Who the hell is Ryan Reynolds anyway? I sure as hell didn't order him. He's another one of those pre-packaged stars that come up every couple of years, seemingly already famous before they have done a decent movie. Before long, you can't move without hearing about who they are dating, or how much they are making per movie, but you still, for the life of you, can't name one decent movie they have made. It's like Brad Pitt. He's a walking advertisement for Brad Pitt, but no good at anything else. 
The first 30 minutes or so of Safehouse are actually pretty good. Denzel Washington is one of the best actors on the action circuit. He actually reminds us that 'action' has the verb 'act' in it. He has 3 or 4 facial expressions to Ryan Reynolds 1.   Sadly, it is in these 30 minutes that the film runs through its entire premise and out the other side. That premise is that Ryan Reynolds (CIA, first job) finds himself guarding Denzel Washington (veteran, ex CIA) in a Safehouse in Johannesburg. But the safehouse is compromised, and soon they are under siege from armed hitmen. It’s no surprise that the heroes escape somehow, but, like Wile E. Coyote bursting through a door conveniently placed on the top of an Arizona mesa, the film finds itself running on thin air from that point, and, once it realises this, it takes a sharp plummet to a  foreseeable conclusion.

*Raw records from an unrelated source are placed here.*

/-- A removal keeps the keys rising. -/
theorem rising_sdel {α : Type} {s : SMap α} (h : rising s) (k : Nat) : rising (sdel s k) := by
  induction s with
  | nil => exact h
  | cons q r ih =>
    obtain ⟨j, y⟩ := q
    simp only [rising, skeys, List.map_cons, List.pairwise_cons, List.mem_map] at h
    unfold sdel
    split_ifs
    · exact h.2
    · simp only [rising, skeys, List.map_cons, List.pairwise_cons, List.mem_map]
      refine ⟨?_, ih h.2⟩
      rintro z ⟨w, hw, rfl⟩
      exact h.1 w.1 ⟨w, mem_sdel hw, rfl⟩

/-- A byte written keeps the canonical form. -/
theorem Memory.wf_put {c : List Host.Cell} (h : Memory.wf c = true) (a : Nat) (b : Byte) :
    Memory.wf (Memory.put c a b) = true := by
  rw [Memory.wf_iff] at *
  unfold Memory.put
  split_ifs with e
  · exact ⟨fun p hp => h.1 p (mem_sdel hp), rising_sdel h.2 a⟩
  · refine ⟨fun p hp => ?_, rising_sput h.2 a b⟩
    rcases mem_sput hp with rfl | hp
    · exact e
    · exact h.1 p hp

/-- A run written keeps the canonical form. -/
theorem Memory.wf_putRun {c : List Host.Cell} (h : Memory.wf c = true) (a : Nat) (d : Bytes) :
    Memory.wf (Memory.putRun c a d) = true := by
  induction d generalizing c a with
  | nil => exact h
  | cons b r ih => exact ih (Memory.wf_put h a b) (a + 1)

/-- Reset's memory has the canonical form. -/
theorem Memory.wf_reset : Memory.wf State.reset.hw.mem.cells = true := rfl

/-- What address `a` reads as in a list of cells. -/
theorem Memory.dflt_buffer {a : Nat} (h : paMedium a = 0) : Memory.dflt a = some 0 := by
  unfold Memory.dflt; rw [if_pos h]

/-- A buffer byte reads as it was last written, and every other address as before. -/
theorem Memory.sgetD_put {c : List Host.Cell} (h : Memory.wf c = true) (a j : Nat) (b : Byte) (ha : paMedium a = 0) :
    sgetD 0 (Memory.put c a b) j = if j = a then b else sgetD 0 c j := by
  unfold Memory.put
  rw [Memory.dflt_buffer ha]
  by_cases e : b = 0
  · subst e
    simp only [if_pos]
    unfold sgetD
    rw [sget_sdel ((Memory.wf_iff c).1 h).2]
    by_cases e : j = a <;> simp [e]
  · have : ¬ (some (0 : Byte) = some b) := fun h => e (Option.some.inj h).symm
    simp only [this, if_false]
    exact sgetD_sput 0 c a j b

/-- After a run written to the buffer each of its bytes reads as given, and every other address as before. -/
theorem Memory.sgetD_putRun {c : List Host.Cell} (h : Memory.wf c = true) (a j : Nat) (d : Bytes)
    (hm : ∀ i < d.length, paMedium (a + i) = 0) :
    sgetD 0 (Memory.putRun c a d) j = if a ≤ j ∧ j < a + d.length then nth 0 d (j - a) else sgetD 0 c j := by
  induction d generalizing c a with
  | nil => simp [Memory.putRun]
  | cons b r ih =>
    unfold Memory.putRun
    have h0 : paMedium a = 0 := hm 0 (by simp)
    rw [ih (Memory.wf_put h a b) (a + 1) (fun i hi => by
      have := hm (i + 1) (by simpa using hi)
      rwa [show a + 1 + i = a + (i + 1) by omega])]
    rw [Memory.sgetD_put h a j b h0]
    by_cases h1 : j = a
    · subst h1
      simp [nth]
    · by_cases h2 : a + 1 ≤ j ∧ j < a + 1 + r.length
      · have h3 : a ≤ j ∧ j < a + (b :: r).length := by simp; omega
        rw [if_pos h2, if_pos h3]
        obtain ⟨n, hn⟩ : ∃ n, j - a = n + 1 := ⟨j - a - 1, by omega⟩
        rw [hn, show j - (a + 1) = n by omega]
        rfl
      · have h3 : ¬ (a ≤ j ∧ j < a + (b :: r).length) := by simp; omega
        rw [if_neg h2, if_neg h3, if_neg h1]

/-! What a read depends on: memory, the stacks, the other die's standing and the cadastre. -/

theorem Mach.sectorEnc_congr {a b : Mach} (h2 : a.stk = b.stk) (s : Nat) : a.sectorEnc s = b.sectorEnc s := by
  unfold Mach.sectorEnc Mach.stepsOf; rw [h2]

theorem Mach.cipher_congr {a b : Mach} (h1 : a.mem = b.mem) (h2 : a.stk = b.stk) (s : Nat) : a.cipher s = b.cipher s := by
  unfold Mach.cipher Mach.plain Mach.freshOf; rw [Mach.sectorEnc_congr h2, h1, h2]

theorem Mach.rdByte_congr {a b : Mach} (h1 : a.mem = b.mem) (h2 : a.stk = b.stk) (c pa : Nat) : a.rdByte c pa = b.rdByte c pa := by
  unfold Mach.rdByte Mach.readKey Mach.keysOf
  simp only [Mach.sectorEnc_congr h2, Mach.cipher_congr h1 h2, h1, h2]

theorem Mach.placeFails_congr {a b : Mach} (h2 : a.stk = b.stk) (h3 : a.die = b.die) (h4 : a.cad = b.cad) (e c : Nat) (p : Place) :
    a.placeFails e c p = b.placeFails e c p := by
  unfold Mach.placeFails Mach.floorLost Mach.unitGone Mach.cadOf Mach.pageLost Mach.stackAt Mach.floorGone Mach.keysOf; rw [h2, h3, h4]

theorem Mach.poisoned_congr {a b : Mach} (h1 : a.mem = b.mem) (h2 : a.stk = b.stk) (pa n : Nat) : a.poisoned pa n = b.poisoned pa n := by
  unfold Mach.poisoned; rw [h1, h2]

theorem Mach.grainsBad_congr {a b : Mach} (h1 : a.mem = b.mem) (h2 : a.stk = b.stk) (l : List Nat) : a.grainsBad l = b.grainsBad l := by
  unfold Mach.grainsBad Mach.errsAt; rw [h1, h2]

theorem Mach.rlcHit_congr {a b : Mach} (h3 : a.die = b.die) (h5 : a.fb = b.fb) (e f pa n : Nat) :
    a.rlcHit e f pa n = b.rlcHit e f pa n := by
  unfold Mach.rlcHit Mach.rlcFind Mach.cfgE Mach.bankOf; rw [h3, h5]

/-- A piece reads alike where memory, the stacks, the dies, the cadastre and the Field Book agree. -/
theorem Mach.readPiece_congr {a b : Mach} (h1 : a.mem = b.mem) (h2 : a.stk = b.stk) (h3 : a.die = b.die) (h4 : a.cad = b.cad)
    (h5 : a.fb = b.fb) (e c f : Nat) (p : Piece) : a.readPiece e c f p = b.readPiece e c f p := by
  unfold Mach.readPiece Mach.mirrorFloor Mach.floorLost
  simp only [Mach.placeFails_congr h2 h3 h4, Mach.poisoned_congr h1 h2, Mach.rdByte_congr h1 h2, Mach.grainsBad_congr h1 h2,
    Mach.rlcHit_congr h3 h5, h3]

/-! What a write of memory changes. -/

/-- Everything but memory, the stacks' arrays, merge windows, the remote line caches with their directories, and the bridge's
traffic is as before. -/
def Mach.sameButMem (a b : Mach) : Prop :=
  (a.fb = b.fb ∧ a.reg = b.reg ∧ a.rng = b.rng ∧ a.cad = b.cad ∧ a.site = b.site ∧ a.core = b.core ∧ a.clk = b.clk ∧
    a.flt = b.flt ∧ a.swp = b.swp ∧ a.lnk = b.lnk ∧ a.trv = b.trv ∧ a.hp = b.hp ∧ a.sec = b.sec ∧ a.pwr = b.pwr ∧ a.age = b.age ∧
    a.lat = b.lat) ∧
  { a.grid with merge := b.grid.merge } = b.grid ∧ a.stk.keys = b.stk.keys ∧ a.stk.dev = b.stk.dev ∧
  a.die.lost = b.die.lost ∧ a.die.state = b.die.state ∧ a.die.withdrawn = b.die.withdrawn ∧ a.die.width = b.die.width

theorem Mach.sameButMem.refl (a : Mach) : a.sameButMem a :=
  ⟨⟨rfl, rfl, rfl, rfl, rfl, rfl, rfl, rfl, rfl, rfl, rfl, rfl, rfl, rfl, rfl, rfl⟩, rfl, rfl, rfl, rfl, rfl, rfl, rfl⟩

theorem Mach.sameButMem.trans {a b c : Mach} (h : a.sameButMem b) (k : b.sameButMem c) : a.sameButMem c := by
  obtain ⟨⟨h1, h2, h3, h4, h5, h6, h7, h8, h9, h10, h11, h12, h13, h14, h15, h16⟩, g, h17, h18, h19, h20, h21, h22⟩ := h
  obtain ⟨k0, l, k17, k18, k19, k20, k21, k22⟩ := k
  refine ⟨?_, ?_, h17.trans k17, h18.trans k18, h19.trans k19, h20.trans k20, h21.trans k21, h22.trans k22⟩
  · rw [h1, h2, h3, h4, h5, h6, h7, h8, h9, h10, h11, h12, h13, h14, h15, h16]; exact k0
  · rw [← l, ← g]

/-- A fold of operations that each leave the rest alone does so too. -/
theorem Mach.sameButMem.fold {α : Type} {f : Mach → α → Mach} (h : ∀ m x, (f m x).sameButMem m) (l : List α) (m : Mach) :
    (l.foldl f m).sameButMem m := by
  induction l generalizing m with
  | nil => exact .refl m
  | cons x r ih => exact (ih _).trans (h m x)

theorem Mach.emit_sameButMem (m : Mach) (e : Emit) : (m.emit e).sameButMem m := .refl m

theorem Mach.putBridge_same (m : Mach) (f c l a : Nat) (d : Bytes) : (m.putBridge f c l a d).sameButMem m := by
  unfold Mach.putBridge
  dsimp only
  split_ifs
  · exact .refl m
  · exact .refl m
  · exact .refl m

theorem Mach.promote_frame (m : Mach) (c p : Nat) : (m.promote c p).sameButMem m := by
  unfold Mach.promote
  dsimp only
  split
  · exact .refl m
  · exact .refl m

theorem Mach.wrLine_frame (m : Mach) (c pa : Nat) (d : Bytes) : (m.wrLine c pa d).sameButMem m := by
  unfold Mach.wrLine
  split
  · exact .refl m
  · dsimp only
    split
    · exact .refl m
    · split
      · exact .refl m
      · exact Mach.sameButMem.trans (Mach.sameButMem.refl (m.promote c (paPage pa))) (Mach.promote_frame m c _)

theorem Mach.clearPoison_frame (m : Mach) (pa n : Nat) : (m.clearPoison pa n).sameButMem m := by
  unfold Mach.clearPoison; split <;> [split; skip] <;> exact .refl m

theorem Mach.closeMerge_frame (m : Mach) (pa : Nat) : (m.closeMerge pa).sameButMem m := .refl m

theorem Mach.rlcInvalidate_frame (m : Mach) (f pa : Nat) : (m.rlcInvalidate f pa).sameButMem m := by
  unfold Mach.rlcInvalidate; split <;> exact .refl m

theorem Mach.dropRemote_frame (m : Mach) (f pa : Nat) : (m.dropRemote f pa).sameButMem m := by
  unfold Mach.dropRemote
  dsimp only
  split
  · exact .refl m
  · split
    · exact (Mach.putBridge_same _ _ _ _ _ _).trans
        ((Mach.putBridge_same _ _ _ _ _ _).trans (Mach.rlcInvalidate_frame m (1 - paFloor pa) pa))
    · exact Mach.rlcInvalidate_frame m (1 - paFloor pa) pa
  · exact Mach.rlcInvalidate_frame _ _ _

theorem Mach.crossWrite_frame (m : Mach) (f pa c : Nat) (d : Bytes) : (m.crossWrite f pa c d).sameButMem m := by
  unfold Mach.crossWrite
  split
  · exact .refl m
  · exact (Mach.putBridge_same _ _ _ _ _ _).trans (Mach.rlcInvalidate_frame _ _ _)

theorem Mach.putPiece_frame (m : Mach) (e c : Nat) (p : Piece) (d : Bytes) : (m.putPiece e c p d).1.sameButMem m := by
  unfold Mach.putPiece
  dsimp only
  split
  · exact .refl m
  · have k := Mach.sameButMem.fold (f := fun m pl =>
        ((m.wrLine c (pl.pa (p.va % 256)) d).clearPoison (pl.pa (p.va % 256)) d.length).closeMerge (pl.pa (p.va % 256)))
      (fun m pl => (Mach.closeMerge_frame _ _).trans ((Mach.clearPoison_frame _ _ _).trans (Mach.wrLine_frame m _ _ _)))
      (m.writeCopies p) m
    split
    · exact Mach.sameButMem.trans (Mach.sameButMem.refl _) k
    · exact k

theorem Mach.writePiece_frame (m : Mach) (e c f : Nat) (p : Piece) (d : Bytes) :
    (m.writePiece e c f p d).1.sameButMem m := by
  unfold Mach.writePiece
  dsimp only
  split
  · exact Mach.putPiece_frame _ _ _ _ _
  · exact (Mach.dropRemote_frame _ _ _).trans ((Mach.crossWrite_frame _ _ _ _ _).trans (Mach.putPiece_frame _ _ _ _ _))

theorem Mach.writePieces_frame (e c fl : Nat) (ps : List (Nat × Nat)) (m : Mach) (d : Bytes) (f : Option Fail) :
    (m.writePieces e c fl ps d f).1.sameButMem m := by
  induction ps generalizing m d f with
  | nil => exact .refl m
  | cons p r ih =>
    unfold Mach.writePieces
    dsimp only
    refine (ih _ _ _).trans ?_
    split
    · exact .refl m
    · exact .refl m
    · exact Mach.writePiece_frame _ _ _ _ _ _

/-- Bytes written by a context change memory, its tags, generations, poison, remote copies and bridge traffic, and nothing else. -/
theorem Mach.writeMem_frame (m : Mach) (e fl c va : Nat) (d : Bytes) : (m.writeMem e fl c va d).1.sameButMem m :=
  Mach.writePieces_frame _ _ _ _ _ _ _

/-! Every operation on memory keeps the canonical form. -/

theorem Mach.promote_cells (m : Mach) (c p : Nat) : (m.promote c p).mem = m.mem := by
  unfold Mach.promote
  dsimp only
  split <;> rfl

theorem Mach.clearPoison_cells (m : Mach) (pa n : Nat) : (m.clearPoison pa n).mem.cells = m.mem.cells := by
  unfold Mach.clearPoison; split <;> [split; skip] <;> rfl

theorem Mach.rlcInvalidate_mem (m : Mach) (f pa : Nat) : (m.rlcInvalidate f pa).mem = m.mem := by
  unfold Mach.rlcInvalidate; split <;> rfl

theorem Mach.putBridge_mem (m : Mach) (f c l a : Nat) (d : Bytes) : (m.putBridge f c l a d).mem = m.mem := by
  unfold Mach.putBridge; dsimp only; split_ifs <;> rfl

theorem Mach.dropRemote_mem (m : Mach) (f pa : Nat) : (m.dropRemote f pa).mem = m.mem := by
  unfold Mach.dropRemote
  dsimp only
  split
  · rfl
  · split
    · rw [Mach.putBridge_mem, Mach.putBridge_mem]; exact Mach.rlcInvalidate_mem _ _ _
    · exact Mach.rlcInvalidate_mem _ _ _
  · exact Mach.rlcInvalidate_mem _ _ _

theorem Mach.crossWrite_mem (m : Mach) (f pa c : Nat) (d : Bytes) : (m.crossWrite f pa c d).mem = m.mem := by
  unfold Mach.crossWrite
  split
  · rfl
  · rw [Mach.putBridge_mem, Mach.rlcInvalidate_mem]

theorem Mach.addPoison_cells (m : Mach) (pa : Nat) : (m.addPoison pa).mem.cells = m.mem.cells := by
  unfold Mach.addPoison; split <;> rfl

theorem Mach.wrLine_wf {m : Mach} (h : Memory.wf m.mem.cells = true) (c pa : Nat) (d : Bytes) :
    Memory.wf (m.wrLine c pa d).mem.cells = true := by
  have fold (f : Nat → Bytes) (q : Nat → Prop) [DecidablePred q] (l : List Nat) (c0 : List Host.Cell)
      (h0 : Memory.wf c0 = true) :
      Memory.wf (l.foldl (fun c s => if q s then c else Memory.putRun c (s * 64) (f s)) c0) = true := by
    induction l generalizing c0 with
    | nil => exact h0
    | cons x r ih =>
      apply ih
      dsimp only
      split_ifs
      · exact h0
      · exact Memory.wf_putRun h0 _ _
  unfold Mach.wrLine
  split
  · exact Memory.wf_putRun h _ _
  · dsimp only
    split
    · exact h
    · split
      · exact Memory.wf_putRun (fold _ _ _ _ h) _ _
      · exact Memory.wf_putRun (fold _ _ _ _ (by rw [Mach.promote_cells]; exact h)) _ _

It's dire, it's cliched, but what annoyed me most was, as I suggested at the outset, the cynical attempt to bring depth into an otherwise shallow film, by implying there was more going on between the characters than there actually was. In Safehouse, Reynold’s character, “Matt” has an elder mentor in the CIA, Brendan Gleeson.

Now I like Brendan Gleeson. Good guy. But you’ve heard of good actors ‘phoning in’ a performance; when I say that here, I don’t just mean he’s hacking it. I also mean that Gleeson is literally on the phone for the whole of this movie, saying things like, “don’t worry, we’re coming to get you”. I'd really like to know what he got paid for this. Just out of interest.  

A piece of backstory about Matt is casually dropped early in the movie. You gotta love action films: they can just provide background for a character by a CIA boss shouting: “What have you got on X?” and then an underling, with a headset on, goes: “born 1981, raised by penguins in the wild, scored off the charts in blubbing like a baby and smashing up cars.” (So many people score ‘off the charts’ in CIA-themed action movies that you can’t help thinking, "Why don’t they have bigger charts?")

Matt’s father, we learn, died when he was young. Drink driving. Hmm, absent and irresponsible. Could Matt be in need of a father figure? What about Brendan Gleeson? or wait a minute, what about Denzel Washington? It was at this sort of quandary that the writers of Safehouse parked the script, deciding that was about enough depth to fool the audience into thinking this was somehow meaningful subtext. But, and this is just an idea, in order for Brendan Gleeson to have been a plausible father figure, he and Reynolds would probably have had to share a scene or two, perhaps even in the same room, rather than on the phone. Merely because of his physical proximity, there was distinctly more potential in Denzel Washington as father figure, and what an irony that would be, because he's supposed to be the one Matt is taking into custody. I think that this could have been the whole point of the movie, but the director missed it.

Sadly, Matt and Denzel are too busy being shot at and driving like crazy to take up the offer of a surrogate father/son relationship. Besides, that would kind of remind the audience that Denzel is Getting Too Old for this Shit. Despite the fact that neither of these relationships is implied in any meaningful way, in the end, it is annoying that, like a drunk absent father that tries to make up for the childhood he missed, the film tries in the end to cram the replacement father theme into the last two minutes, in some desperate bid for the audience's affection. But the audience instinctively rejects this late attempts to play on affections. Instead it laments: “Where were you when I needed you?”